AIM OF THE TASK - Exact reproduction required: the lines below from the line with "id start none)" to the line with "(hstop : LoopStop start c trb n", both ends included, and no others.

EXTRACTED INFORMATION START

/-- A walk passes Links, one a step, to the slot where the loop of R189 comes to rest; of the slots it has left at least
one remains. -/
theorem walk_passes_links (fuel : Nat) {s : State} {id : InstId} {start : Nat} {gather : Option Gather}
    {c : ConsumerRing}
    (n : Nat) (hs : s.activity = .dequeue id start gather) (hring : findInst s.instances id = some (.consumer c))
    (hstart : start < c.shadow.length) (hindex : c.dequeueIndex < c.shadow.length)
    (hfuel : slotsLeft c.shadow.length start c.dequeueIndex ≤ fuel) :
    ∃ k s' c' trb, runSteps k s = .next s' ∧ k < slotsLeft c.shadow.length start c.dequeueIndex ∧
      s'.activity = .dequeue id start (passedBy k gather) ∧ findInst s'.instances id = some (.consumer c') ∧
      c'.shadow[c'.dequeueIndex]? = some trb ∧ c'.shadow = c.shadow ∧ walkKept id s s' ∧
      LoopStop start c' trb (n + k) (dequeueLoop start fuel c n) := by
  have hleft := slotsLeft_pos hstart hindex
  induction fuel generalizing s gather c n with
  | zero => omega
  | succ fuel ih =>
    have hslot : c.shadow[c.dequeueIndex]? = some c.shadow[c.dequeueIndex] := List.getElem?_eq_getElem hindex
    generalize c.shadow[c.dequeueIndex] = trb at hslot
    by_cases hstop : trb.cycle = c.ccs → trb.isLink = true → (c.dequeueIndex + 1) % c.shadow.length = start
    · exact ⟨0, s, c, trb, rfl, hleft, by rw [passedBy_zero, hs], hring, hslot, rfl, walkKept_refl id s,
        dequeueLoop_stops fuel n hslot hstop⟩
    · obtain ⟨hcycle, hlink, hround⟩ : trb.cycle = c.ccs ∧ trb.isLink = true ∧
          (c.dequeueIndex + 1) % c.shadow.length ≠ start := by simpa using hstop
      obtain ⟨u, hstep, hu, hringU, hkeptU⟩ := step_passes_link hs hring hslot hcycle hlink hround
      have hnext := slotsLeft_next hstart hindex hround
      have hindex' : (c.dequeueIndex + 1) % c.shadow.length < c.shadow.length := Nat.mod_lt _ (by omega)
      obtain ⟨k, s', c', trb', hrun, hk, hs', hring', hslot', hshadow, hkept, hend⟩ :=
        ih (n + 1) hu hringU hstart hindex'
          (by rw [passLink_shadow, passLink_index]; omega) (slotsLeft_pos hstart hindex')
      rw [passLink_shadow, passLink_index] at hk
      refine ⟨k + 1, s', c', trb', (runSteps_succ hstep).trans hrun, by omega, ?_, hring', hslot', hshadow,
        walkKept_trans hkeptU hkept, ?_⟩
      · rw [hs', passedBy_countPassed]
      · rw [dequeueLoop_passes fuel n hslot hcycle hlink hround, show n + (k + 1) = n + 1 + k by omega]
        exact hend

theorem dequeueTrb_of_index {c : ConsumerRing} (h : c.dequeueIndex < c.shadow.length) :
    dequeueTrb c = dequeueLoop c.dequeueIndex c.shadow.length c 0 := if_pos h

/-! ## `cr_dequeue_trb` -/

/-- The step of `cr_dequeue_trb` at the slot where the loop comes to rest delivers the loop's result and ring. -/
theorem step_at_loopStop {s : State} {id : InstId} {start n : Nat} {c : ConsumerRing} {trb : Trb}
    {out : Option Trb × ConsumerRing × Nat} (hs : s.activity = .dequeue id start none)
    (hring : findInst s.instances id = some (.consumer c)) (hslot : c.shadow[c.dequeueIndex]? = some trb)
    (hstop : LoopStop start c trb n out) :
    ∃ t, step s = .next t ∧ delivered t (.ok (.trb out.1)) ∧ findInst t.instances id = some (.consumer out.2.1) ∧
      walkKept id s t := by
  have hsTurn : (takeTurn s).activity = .dequeue id start none := by rwa [takeTurn_activity]
  have hringTurn : findInst (takeTurn s).instances id = some (.consumer c) := by rwa [takeTurn_instances]
  rw [step_walk hs hring hslot]
  cases hstop with
  | unavailable hcycle =>
    rw [atRecord_unavailable hsTurn hringTurn hcycle, walkEmpty_none]
    exact ⟨_, rfl, delivered_with3 .., hringTurn, walkKept_with3 ..⟩
  | circuit hcycle hlink hround =>
    rw [atRecord_walk_link hsTurn hringTurn hcycle hlink, if_pos hround, walkEmpty_none]
    exact ⟨_, rfl, delivered_with3 .., findInst_putInst_self .., walkKept_with3_putInst id s (.consumer _) _ _⟩
  | data hcycle hlink =>
    rw [atRecord_walk_data hsTurn hringTurn hcycle hlink, walkReturns_trb]
    exact ⟨_, rfl, delivered_with3 .., findInst_putInst_self .., walkKept_with3_putInst id s (.consumer _) _ _⟩

/-- Settles O19: the walk passes the Links the loop passes, and ends at the slot where the loop comes to rest. -/
theorem dequeueTrbRunsToItsResult : Obligations.DequeueTrbRunsToItsResult := by
  intro s id c hidle hring
  refine ⟨fun hunusable => ?_, fun hindex => ?_⟩
  · exact ⟨_, exec_crDequeueTrb_unusable hidle hring (not_index_lt_of_unusable hunusable), delivered_with3 .., rfl,
      with3_memoryKept ..⟩
  · obtain ⟨k, s', c', trb, hrun, hk, hs', hring', hslot, -, hkept, hstop⟩ := walk_passes_links c.shadow.length
      (s := s.with3 s.instances (.dequeue id c.dequeueIndex none) none) 0 rfl hring hindex hindex
        (slotsLeft_self _ _).le
    obtain ⟨t, hstep, hdelivered, hfind, hkept'⟩ := step_at_loopStop hs' hring' hslot hstop
    obtain ⟨hothers, hrequests⟩ := walkKept_trans hkept hkept'
    rw [slotsLeft_self] at hk
    rw [dequeueTrb_of_index hindex]
    exact ⟨_, k + 1, t, exec_crDequeueTrb_walks hidle hring hindex, underway_with3 .., rfl, hk,
      runSteps_snoc hrun hstep,
      hdelivered, hfind, hothers, hrequests⟩

/-! ## `cr_dequeue_work_item` -/

theorem workItemLoop_noWork {c c' : ConsumerRing} {g : Gather} {n : Nat} (fuel : Nat)
    (hout : dequeueTrb c = (none, c', n))
    (hitem : g.item = []) : workItemLoop (fuel + 1) c g = (.ok .noWork, c') := by
  simp [workItemLoop, hout, hitem]

theorem workItemLoop_incomplete {c c' : ConsumerRing} {g : Gather} {n : Nat} (fuel : Nat)
    (hout : dequeueTrb c = (none, c', n)) (hitem : g.item ≠ []) :
    workItemLoop (fuel + 1) c g = (.error .eIncomplete, rollback c' g) := by
  simp [workItemLoop, hout, hitem]

theorem workItemLoop_cyclic {c c' : ConsumerRing} {g : Gather} {trb : Trb} {n : Nat} (fuel : Nat)
    (hout : dequeueTrb c = (some trb, c', n)) (hchain : chainOf trb = true) (hfull : c'.shadow.length ≤ g.passed + n) :
    workItemLoop (fuel + 1) c g = (.error .eCyclicIncomplete, rollback c' g) := by
  simp [workItemLoop, hout, hchain, hfull]

theorem workItemLoop_chained {c c' : ConsumerRing} {g : Gather} {trb : Trb} {n : Nat} (fuel : Nat)
    (hout : dequeueTrb c = (some trb, c', n)) (hchain : chainOf trb = true)
    (hmore : ¬ c'.shadow.length ≤ g.passed + n) :
    workItemLoop (fuel + 1) c g
      = workItemLoop fuel c' { g with item := g.item ++ [trb], passed := g.passed + n } := by
  simp [workItemLoop, hout, hchain, hmore]

theorem workItemLoop_complete {c c' : ConsumerRing} {g : Gather} {trb : Trb} {n : Nat} (fuel : Nat)
    (hout : dequeueTrb c = (some trb, c', n)) (hchain : chainOf trb = false) :
    workItemLoop (fuel + 1) c g = (itemResult c'.kind (g.item ++ [trb]), c') := by
  simp only [workItemLoop, hout, hchain, itemResult, Bool.false_eq_true, if_false]
  cases c'.kind with
  | transfer => rfl
  | command => cases commandDescriptor (g.item ++ [trb]) <;> rfl

/-- The end of a work-item walk in `t`: the result and the ring of the loop. -/
def itemEnds (id : InstId) (s t : State) (out : OpResult × ConsumerRing) : Prop :=
  delivered t out.1 ∧ findInst t.instances id = some (.consumer out.2) ∧ walkKept id s t

/-- A work item under way in `u` where the loop of R193 stands with the ring `c` and the variables `g`. -/
structure ItemUnderway (id : InstId) (c : ConsumerRing) (g : Gather) (u : State) : Prop where
  activity : u.activity = .dequeue id c.dequeueIndex (some g)
  ring : findInst u.instances id = some (.consumer c)
  index : c.dequeueIndex < c.shadow.length
  passed : g.passed < c.shadow.length

/-- The step of a work item at the slot where the inner loop comes to rest, `k` slots after the loop of R193 stood at
`c₀` and `g`: it ends the work item as that loop does, or goes on where that loop goes on. -/
theorem step_item_at_loopStop {s : State} {id : InstId} {start k : Nat} {c c₀ : ConsumerRing} {trb : Trb} {g : Gather}
    (fuel : Nat) (hs : s.activity = .dequeue id start (some { g with passed := g.passed + k }))
    (hring : findInst s.instances id = some (.consumer c)) (hslot : c.shadow[c.dequeueIndex]? = some trb)
    (hstop : LoopStop start c trb k (dequeueTrb c₀)) :
    (∃ t, step s = .next t ∧ itemEnds id s t (workItemLoop (fuel + 1) c₀ g)) ∨
    ∃ t g', step s = .next t ∧ walkKept id s t ∧ ItemUnderway id (advanceIndex c) g' t ∧
      g'.passed = g.passed + (k + 1) ∧ workItemLoop (fuel + 1) c₀ g = workItemLoop fuel (advanceIndex c) g' := by
  have hsTurn : (takeTurn s).activity = .dequeue id start (some { g with passed := g.passed + k }) := by
    rwa [takeTurn_activity]
  have hringTurn : findInst (takeTurn s).instances id = some (.consumer c) := by rwa [takeTurn_instances]
  rw [step_walk hs hring hslot]
  generalize hout : dequeueTrb c₀ = out at hstop
  cases hstop with
  | unavailable hcycle =>
    left
    rw [atRecord_unavailable hsTurn hringTurn hcycle]
    by_cases hitem : g.item = []
    · rw [walkEmpty_noWork _ id c (g := { g with passed := g.passed + k }) hitem, workItemLoop_noWork fuel hout hitem]
      exact ⟨_, rfl, delivered_with3 .., hringTurn, walkKept_with3 ..⟩
    · rw [walkEmpty_incomplete _ id c (g := { g with passed := g.passed + k }) hitem,
        workItemLoop_incomplete fuel hout hitem]
      exact ⟨_, rfl, delivered_with3 .., findInst_putInst_self .., walkKept_with3_putInst id s (.consumer _) _ _⟩
  | circuit hcycle hlink hround =>
    left
    rw [atRecord_walk_link hsTurn hringTurn hcycle hlink, if_pos hround]
    by_cases hitem : g.item = []
    · rw [walkEmpty_noWork _ id _ (g := { g with passed := g.passed + k }) hitem, workItemLoop_noWork fuel hout hitem]
      exact ⟨_, rfl, delivered_with3 .., findInst_putInst_self .., walkKept_with3_putInst id s (.consumer _) _ _⟩
    · rw [walkEmpty_stored_incomplete _ id _ (g := { g with passed := g.passed + k }) hitem,
        workItemLoop_incomplete fuel hout hitem]
      exact ⟨_, rfl, delivered_with3 .., findInst_putInst_self .., walkKept_with3_putInst id s (.consumer _) _ _⟩
  | data hcycle hlink =>
    cases hchain : chainOf trb with
    | false =>
      left
      rw [atRecord_item_last hsTurn hringTurn hcycle hlink hchain, workItemLoop_complete fuel hout hchain]
      exact ⟨_, rfl, delivered_with3 .., findInst_putInst_self .., walkKept_with3_putInst id s (.consumer _) _ _⟩
    | true =>
      rw [atRecord_item_chained hsTurn hringTurn hcycle hlink hchain]
      by_cases hfull : c.shadow.length ≤ g.passed + k + 1
      · left
        rw [if_pos hfull, workItemLoop_cyclic fuel hout hchain hfull]
        exact ⟨_, rfl, delivered_with3 .., findInst_putInst_self .., walkKept_with3_putInst id s (.consumer _) _ _⟩
      · right
        rw [if_neg hfull, workItemLoop_chained fuel hout hchain hfull]
        refine ⟨_, _, rfl, walkKept_with3_putInst id s (.consumer _) _ _, ⟨rfl, findInst_putInst_self .., ?_, ?_⟩,
          rfl, rfl⟩
        · exact Nat.mod_lt _ (by omega)
        · exact Nat.not_le.1 hfull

EXTRACTED INFORMATION END

RESPONSE FOR THIS EXERCISE -
    {out : Option Trb × ConsumerRing × Nat} (hs : s.activity = .dequeue id start none)
    (hring : findInst s.instances id = some (.consumer c)) (hslot : c.shadow[c.dequeueIndex]? = some trb)
    (hstop : LoopStop start c trb n out) :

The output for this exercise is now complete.